Yahoo CEO Marissa Mayer is trying something different. Mayer asked her executives for formal commitments to stay at the company for three to five years, according to Kara Swisher at Re/code. The company also hired management consulting firm McKinsey & Co. to help reorganize in an ongoing effort to turn around the sluggish web giant.

From the outside, Mayer's request might seem harsh. It could be viewed as an invitation for any beleaguered executives to rush the exits. But experts say it could be a good move for the company -- if enacted in the right way with the details handled carefully.

Yahoo is a company with a lot of long-term strategic issues, and fixing them is likely going to require a dedicated team committed for the long haul. Requiring a team to pledge allegiance isn't necessarily a bad thing, as long as the incentives to stay outweigh the sting of reduced control that a commitment like this requires.

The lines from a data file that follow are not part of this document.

-- ==== Sys2Proof/Laws/Lanterns.lean ====
section
/-!
SUPPORT. The instructions of the Lanterns: what isa answers for each outcome of an instruction.
-/

namespace Sys2Proof.Machine
theorem tabPut_put {α : Type} (t : Tab α) (k : Nat) (a b : α) : tabPut (tabPut t k a) k b = tabPut t k b := by
  induction t with
  | nil => simp [tabPut]
  | cons x t ih =>
    obtain ⟨j, c⟩ := x
    simp only [tabPut]
    split
    · simp [tabPut]
    · split
      · rename_i h; subst h; simp [tabPut]
      · rename_i h1 h2; simp [tabPut, h1, h2, ih]
theorem setLantern_set (s : State) (n : Nat) (x y : Lantern) : (s.setLantern n x).setLantern n y = s.setLantern n y := by
  simp [State.setLantern, tabPut_put]
theorem isa_eq {s : State} {n : Fin 64} {w : Word} (h : s.AtPc n w) (mine : Nat → Bool) (hm : mine w.toNat = true) (f) :
    s.isa n w mine f = (match f (s.awake n) ((s.awake n).lantern n) w.toNat with
    | .next t => t.retire n ((((s.awake n).lantern n).pc : Int) + 1) false
    | .jump t pc => if pc < 0 || (((s.awake n).lantern n).codeWords : Int) ≤ pc then (s.awake n).trap n 4 ((s.awake n).lantern n).pc else t.retire n pc true
    | .back t =>
      let y := t.lantern n
      if y.codeWords ≤ y.pc then (s.awake n).trap n 4 ((s.awake n).lantern n).pc else t.setLantern n (y.setSpr 0xF (y.spr 0xF + 1))
    | .group t last =>
      if last then t.retire n ((((s.awake n).lantern n).pc : Int) + 1) false
      else t.modLantern n (fun y => (y.setSpr 0xF (y.spr 0xF + 1)).setSpr 4 (y.spr 4 + 1))
    | .fin t => (t.modLantern n (fun y => y.setSpr 0xF (y.spr 0xF + 1))).endRoutine n
    | .trap c => (s.awake n).trap n c ((s.awake n).lantern n).pc
    | .stall => s.awake n
    | .waits t => t.setLantern n { ((t.lantern n).setSpr 0xF (((s.awake n).lantern n).spr 0xF + 1)).setSpr 4 0 with pc := ((s.awake n).lantern n).pc + 1 }) := by
  unfold State.isa
  simp only [h.1, h.2.1, h.2.2, hm, Bool.and_self, if_true, Bool.false_eq_true, if_false]
  rfl
theorem retire_eq (s : State) (n : Nat) (y : Lantern) (pc : Int) (j : Bool) (h0 : 0 ≤ pc) (h1 : pc < y.codeWords) :
    (s.setLantern n y).retire n pc j = s.setLantern n (y.retired pc.toNat) := by
  unfold State.retire
  have h2 : ¬ (pc < 0) := by omega
  have h3 : ¬ ((y.codeWords : Int) ≤ pc) := by omega
  simp only [State.lantern_setLantern, h2, h3, decide_false, Bool.or_self, Bool.false_eq_true, if_false, setLantern_set]
  rfl
theorem retire_eq' (s : State) (n : Nat) (pc : Int) (j : Bool) (h0 : 0 ≤ pc) (h1 : pc < (s.lantern n).codeWords) :
    s.retire n pc j = s.setLantern n ((s.lantern n).retired pc.toNat) := by
  unfold State.retire
  have h2 : ¬ (pc < 0) := by omega
  have h3 : ¬ (((s.lantern n).codeWords : Int) ≤ pc) := by omega
  simp only [h2, h3, decide_false, Bool.or_self, Bool.false_eq_true, if_false]
  rfl
@[simp] theorem setS_code (x : Lantern) (k v : Nat) : (x.setS k v).codeWords = x.codeWords := by
  unfold Lantern.setS; split
  · rfl
  · split <;> rfl
@[simp] theorem setV_code (x : Lantern) (k v : Nat) : (x.setV k v).codeWords = x.codeWords := rfl
@[simp] theorem setP_code (x : Lantern) (k v : Nat) : (x.setP k v).codeWords = x.codeWords := by
  unfold Lantern.setP; split <;> rfl
@[simp] theorem setSpr_code (x : Lantern) (k v : Nat) : (x.setSpr k v).codeWords = x.codeWords := rfl
/-- An instruction that does not jump leaves its Lantern as y, which goes on. -/
theorem isa_next {s : State} {n : Fin 64} {w : Word} (h : s.AtPc n w) (mine : Nat → Bool) (hm : mine w.toNat = true) (f) (y : Lantern)
    (hc : y.codeWords = ((s.awake n).lantern n).codeWords) (hp : y.pc = ((s.awake n).lantern n).pc)
    (hf : f (s.awake n) ((s.awake n).lantern n) w.toNat = .next ((s.awake n).setLantern n y)) :
    s.isa n w mine f = (s.awake n).goesOn n y := by
  rw [isa_eq h mine hm]
  simp only [hf, State.retire, State.goesOn, State.lantern_setLantern, setLantern_set, ← hp]
  have h1 : ¬ ((y.pc : Int) + 1 < 0) := by omega
  by_cases h2 : y.pc + 1 < y.codeWords
  · have h3 : ¬ ((y.codeWords : Int) ≤ (y.pc : Int) + 1) := by omega
    simp only [h1, h2, h3, decide_false, Bool.or_self, Bool.false_eq_true, if_false, if_true]
    rfl
  · have h3 : (y.codeWords : Int) ≤ (y.pc : Int) + 1 := by omega
    simp only [h1, h2, h3, decide_false, decide_true, Bool.or_true, if_true, Bool.false_eq_true, if_false]
end Sys2Proof.Machine
end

"There are basic motivational needs," Caroline Webb -- the CEO of Sevenshift, a consulting company that helps clients use behavioral science to improve their professional lives -- told The Huffington Post. "You are inherently restricting someone’s autonomy, so you better be making this feel like a great act of belonging."

Michael Useem, the director of Wharton Business School's Center for Leadership and Change Management, thinks the move shows that Mayer is thinking beyond how shareholders are going to react to the next quarter's results, and toward building a stable leadership foundation for the company's goals.

"It’s a good leadership move, probably, in that we all say we want people in the private sector to think more long term than the equity market would demand," he said. "It’s not unknown to do this, but it is rare for this to become a formal policy of the CEO. For all we know maybe Marissa is ahead of the curve."

Then again, he noted, for this kind of move to work, Mayer has to commit equally to her executives and promise that their jobs are secure for the same length of time. It's unclear just how Mayer has approached her executives about this, and what kind of compensation executives might receive if they decide to stay.

Regardless of intention, the strategy definitely doesn't seem to be working across the board. Some people reporting to Mayer have already left, according to Swisher:

Sources said she [Mayer] told senior staff at meetings in late August and early September that they had to either verbally or in writing make the promise to remain.

That move seems to have backfired a bit, resulting in several major departures recently, including European boss Dawn Airey, marketing and media head Kathy Savitt, development chief Jackie Reses and many others to other jobs.

Swisher also reports that two more executives are likely to leave soon.

Yahoo did not immediately respond to a request for comment.